Some of the key output files that will be generated in the ecoli dir are:

  • ecoli/circularize/ecoli_circularize.fasta is the final polished/rotated assembly (should be 2 contigs)
  • ecoli/assembly/flye/ecoli_assembly_info.txt includes details about the original assembled contigs. There should be 2 contigs, both circular, with one about 4.67 Mb in length and the other about 67.4 kb in length.
  • ecoli/polish/cov_filter/ecoli_short_read_coverage.tsv shows the short read coverage of all assembled contigs; whereas ecoli/polish/cov_filter/ecoli_filtered_contigs.list shows which contigs were ultimately retained after cleaning out poor coverage contigs. Both contigs should be retained and should have short read coverages of about 48 (contig_1) and 83 (contig_2)
  • ecoli/stats/polish/polypolish_changes.log and ecoli/stats/circularize/polypolish_changes.log show the changes made after the 1st and 2nd rounds of short read polishing. There should only be a handful of changes after the 2nd round.

Citation

rotary is currently described in the methods of a bioRxiv pre-print. Please cite this pre-print if you use rotary:

Tsuji JM, Shaw NA, Nagashima S, Venkiteswaran JJ, Schiff SL, Watanabe T, Fukui M, Hanada S, Tank M, Neufeld JD (2023). Anoxygenic phototrophic Chloroflexota member uses a Type I reaction center. bioRxiv, DOI:10.1101/2020.07.07.190934

Final comments

Enjoy! I hope to continue to update/improve this pipeline (and remove some of the below caveats) over time, but for now, please feel free to use this basic working version.

Appendix

rotary workflow summary

  1. Perform short read QC (e.g., score, length, and adapter trimming) using bbduk.sh from bbmap
  2. Remove short read contamination using bbduk.sh from bbmap
  3. Perform simple long read QC using reformat.sh from bbmap
  4. Assemble long reads using Flye
  5. Perform end repair of any circular contigs (using a heavily modified version of the circlator workflow)
  6. Polish contigs using long reads via medaka
  7. If short reads are provided, polishes using Polypolish and POLCA
  8. Filters resulting contigs by a user-provided coverage threshold
  9. Rotates any circular contigs to start at a marker gene of your choice (dnaA by default), with help from circlator
  10. Performs one more round of polishing on circular contigs, either using Polypolish (if short reads were provided) or medaka (if only long reads were provided)
  11. Gene prediction via DFAST
  12. Functional and taxonomic annotation via EggNOG-mapper and GTDB-Tk

Known issues

  • Limited flags are exposed for some key tools in the pipeline (e.g., Flye)
  • Minimum supported length for circular contigs is 100 kb (it should be a fairly easy fix in a future version to decrease this threshold)
  • Edge case: If you get "unlucky" and genome rotation is not substantial (e.g., dnaA is already at the end of the contig), re-polishing will have limited effect on improving assembly quality. Ideally, I should add a test of how the contig was rotated after finding dnaA.
  • Very rare edge case: Similarly, for short contigs, the error-prone region from end repair might end up near the end of short contigs (e.g., < 100kb long). This means that it could miss the benefits of long read polishing. It will still receive short read polishing after the circularization module, but sometimes short read polishing is less efficient if long read polishing has not been performed properly in advance.

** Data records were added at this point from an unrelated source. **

theorem fillByte_of_outside {s : State} (b : Byte) (hwr : s.cfg.aBufSize ≤ s.protoA.wr) :
    fillByte b s = .error (.noSuchEntry .aBuf s.protoA.wr) := by
  unfold fillByte
  rw [writeRing_of_outside b hwr, error_bind]

/-- The overrun check of a completed fill cycle faults where entry 0 is unwritten (R186). -/
theorem overrunCheck_of_unwritten {s : State} (hc : s.protoA.cycle = true) (h0 : 0 < s.cfg.aBufSize)
    (unwritten : memFind s.protoA.buf 0 = none) : overrunCheck s = .error (.unwrittenEntry .aBuf 0) := by
  have read := readRing_of_unwritten (s := { s with protoA := { s.protoA with cycle := false } }) h0 unwritten
  unfold overrunCheck
  dsimp only
  rw [if_pos hc, read, error_bind]

/-- A walk is a walk of its first entries followed by a walk of the rest (R182). -/
theorem walkRing_add (now n m : Nat) (s : State) : walkRing now (n + m) s = walkRing now n s >>= walkRing now m := by
  induction n generalizing s with
  | zero => rw [Nat.zero_add]; rfl
  | succ n ih =>
    rw [Nat.succ_add, walkRing, walkRing]
    cases readRing s s.protoA.rd with
    | error f => rfl
    | ok b =>
      simp only [ok_bind]
      cases assembleByte b now { s with protoA := { s.protoA with rd := (s.protoA.rd + 1) % s.cfg.aBufSize } } with
      | error f => rfl
      | ok u => exact ih u

/-- The walk over written entries completes where the assembly's index is in its range, or the walk is empty. -/
theorem walkRing_of_written {now k : Nat} {s : State} (hrd : s.protoA.rd < s.cfg.aBufSize)
    (taken : k = 0 ∨ s.cfg.aPktLen = 5 ∧ (s.protoA.inpkt = true → s.protoA.idx < 5))
    (written : ∀ j, j < k → (memFind s.protoA.buf ((s.protoA.rd + j) % s.cfg.aBufSize)).isSome) :
    ∃ t, walkRing now k s = .ok t := by
  rcases taken with rfl | ⟨len, hidx⟩
  · exact ⟨s, rfl⟩
  · have length : (ringBytes s k).length = k := by simp [ringBytes]
    have walk := walkRing_eq_assembleBytes now hrd (ringBytes_getElem? written)
    rw [length] at walk
    rw [walk]
    exact assembleBytes_ok now (s := readFrom _ s) len hidx

/-- A walk that comes to an unwritten entry, the entries before it having been taken, faults with that entry. -/
theorem walkRing_of_unwritten {now n k : Nat} {s : State} (hrd : s.protoA.rd < s.cfg.aBufSize) (hk : k < n)
    (taken : k = 0 ∨ s.cfg.aPktLen = 5 ∧ (s.protoA.inpkt = true → s.protoA.idx < 5))
    (written : ∀ j, j < k → (memFind s.protoA.buf ((s.protoA.rd + j) % s.cfg.aBufSize)).isSome)
    (unwritten : memFind s.protoA.buf ((s.protoA.rd + k) % s.cfg.aBufSize) = none) :
    walkRing now n s = .error (.unwrittenEntry .aBuf ((s.protoA.rd + k) % s.cfg.aBufSize)) := by
  obtain ⟨m, rfl⟩ := Nat.exists_eq_add_of_lt hk
  obtain ⟨t, walked⟩ := walkRing_of_written (now := now) hrd taken written
  obtain ⟨pa, readings, rfl, hbuf, -, arrived, -⟩ := walkRing_frame walked
  have cursor : pa.rd = (s.protoA.rd + k) % s.cfg.aBufSize := by
    rw [arrived]
    dsimp only
    split
    · subst k
      exact (Nat.mod_eq_of_lt hrd).symm
    · rfl
  rw [Nat.add_assoc, walkRing_add, walked, ok_bind, walkRing, ← cursor,
    readRing_of_unwritten (cursor ▸ Nat.mod_lt _ (Nat.zero_lt_of_lt hrd)) ?_, error_bind]
  dsimp only
  rw [cursor, hbuf]
  exact unwritten

/-- A poll whose checks pass and whose walk comes to an unwritten entry faults with that entry: the checks move neither
the read cursor nor an entry, and keep the assembly's index in its range. -/
theorem pollRing_of_unwritten {now k : Nat} {s : State} (hrd : s.protoA.rd < s.cfg.aBufSize)
    (entry0 : s.protoA.cycle = true → (memFind s.protoA.buf 0).isSome)
    (hk : k < subMod (afterOverrunCheck s).protoA.wr s.protoA.rd s.cfg.aBufSize)
    (taken : k = 0 ∨ s.cfg.aPktLen = 5 ∧ (s.protoA.inpkt = true → s.protoA.idx < 5))
    (written : ∀ j, j < k → (memFind s.protoA.buf ((s.protoA.rd + j) % s.cfg.aBufSize)).isSome)
    (unwritten : memFind s.protoA.buf ((s.protoA.rd + k) % s.cfg.aBufSize) = none) :
    pollRing now s = .error (.unwrittenEntry .aBuf ((s.protoA.rd + k) % s.cfg.aBufSize)) := by
  unfold pollRing
  rw [overrunCheck_eq fun hc => ⟨Nat.zero_lt_of_lt hrd, entry0 hc⟩, ok_bind, stallCheck_eq_update]
  refine walkRing_of_unwritten (s := { afterOverrunCheck s with
    protoA := { (afterOverrunCheck s).protoA with
      inpkt := s.protoA.inpkt && !packetStalled now s
      idx := if packetStalled now s then 0 else s.protoA.idx } }) hrd hk ?_ written unwritten
  refine taken.imp_right fun ⟨len, hidx⟩ => ⟨len, fun hin => ?_⟩
  obtain ⟨inside, -⟩ := Bool.and_eq_true_iff.1 hin
  dsimp only
  split
  · exact Nat.zero_lt_succ 4
  · exact hidx inside

/-- Settles O34: the overrun check's read, the walk's read, and the fill's write. -/
theorem ringMisuseFaultsByName : Obligations.RingMisuseFaultsByName := by
  simp only [Obligations.RingMisuseFaultsByName, unlistedByte_aBuf, memGet_none, ← Option.isSome_iff_ne_none]
  refine ⟨fun s now hrun hc h0 unwritten => ?_, fun s now wr k hrun hrd entry0 hwr hk taken written unwritten => ?_,
    fun s b hrun hwr => attempts_of_error hrun (fillByte_of_outside b hwr)⟩
  · have poll : pollRing now s = .error (.unwrittenEntry .aBuf 0) := by
      unfold pollRing
      rw [overrunCheck_of_unwritten hc h0 unwritten, error_bind]
    exact attempts_of_error hrun poll
  · have target : wr = (afterOverrunCheck s).protoA.wr := by simpa [afterOverrunCheck, overran] using hwr
    have within : k < subMod (afterOverrunCheck s).protoA.wr s.protoA.rd s.cfg.aBufSize := by
      rw [← target, ← Int.ofNat_lt, subMod_cast _ _ (Nat.zero_lt_of_lt hrd)]
      exact hk
    exact attempts_of_error hrun (pollRing_of_unwritten hrd entry0 within taken written unwritten)

end Sys2Proof.Machine

/-! PROOFS. The decoders and the motion half (spec/47_system.md R237): an operation of the motion half writes nothing of a
decoder, and a decoder's operations neither read nor write the motion half. -/

namespace Sys2Proof.Machine

/-! ### The motion half beside the decoders -/

/-- Both decoders, the status registers and the decoders' output streams are as before. -/
def DecodersKept (s t : State) : Prop :=
  t.protoA = s.protoA ∧ t.protoB = s.protoB ∧ t.sys = s.sys ∧
    t.out.range = s.out.range ∧ t.out.pub = s.out.pub ∧ t.out.status = s.out.status ∧ t.out.bTx = s.out.bTx

/-- The motion half and the telemetry stream are none of the decoders'. -/
theorem decodersKept_of_motionHalf (s : State) (motion : Motion) (pid : PerWheel PidState) (wheel : PerWheel WheelSpeed)
    (turn : Turn) (cmd : CommandRegs) (act : Actuators) (tlm : List Telemetry) :
    DecodersKept s { s with
      motion := motion, pid := pid, wheel := wheel, turn := turn, cmd := cmd, act := act
      out := { s.out with tlm := tlm } } :=
  ⟨rfl, rfl, rfl, rfl, rfl, rfl, rfl⟩

/-- An operation that cannot stop completes, with whatever holds of each state it answers. -/
theorem runs_completes {op : State → State} {s : State} {P : State → Prop} (h : ∀ t, runs op s = .next t → P t) :
    ∃ t, runs op s = .next t ∧ P t :=
  ⟨_, rfl, h _ rfl⟩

Ideally, I should add a check of how short contigs have been rotated after end repair.
  • If rotary is run in batch mode, then all samples in one batch must have only long reads, or all samples in one batch must have long and short reads. In the future, we hope to make the pipeline more flexible in this area.

Future to-do's and ideas

  • Create a conda install (e.g., in bioconda)
  • Add summary reports
  • Add other assembly options
  • Auto classify contigs as chromosomes vs. plasmids

Footnotes

1 Currently, Nanopore data generated with R9.4.1 flow cells (or earlier) requires short reads for error correction. A recent paper demonstrated that microbial genome assemblies from R10.4 flow cells no longer benefit from short read error correction compared to just using long reads (very cool!). Thus, long-read only assembly and polishing might be sufficient if you have R10.4 (or higher) data - probably should be called with a super-high accuracy Guppy model.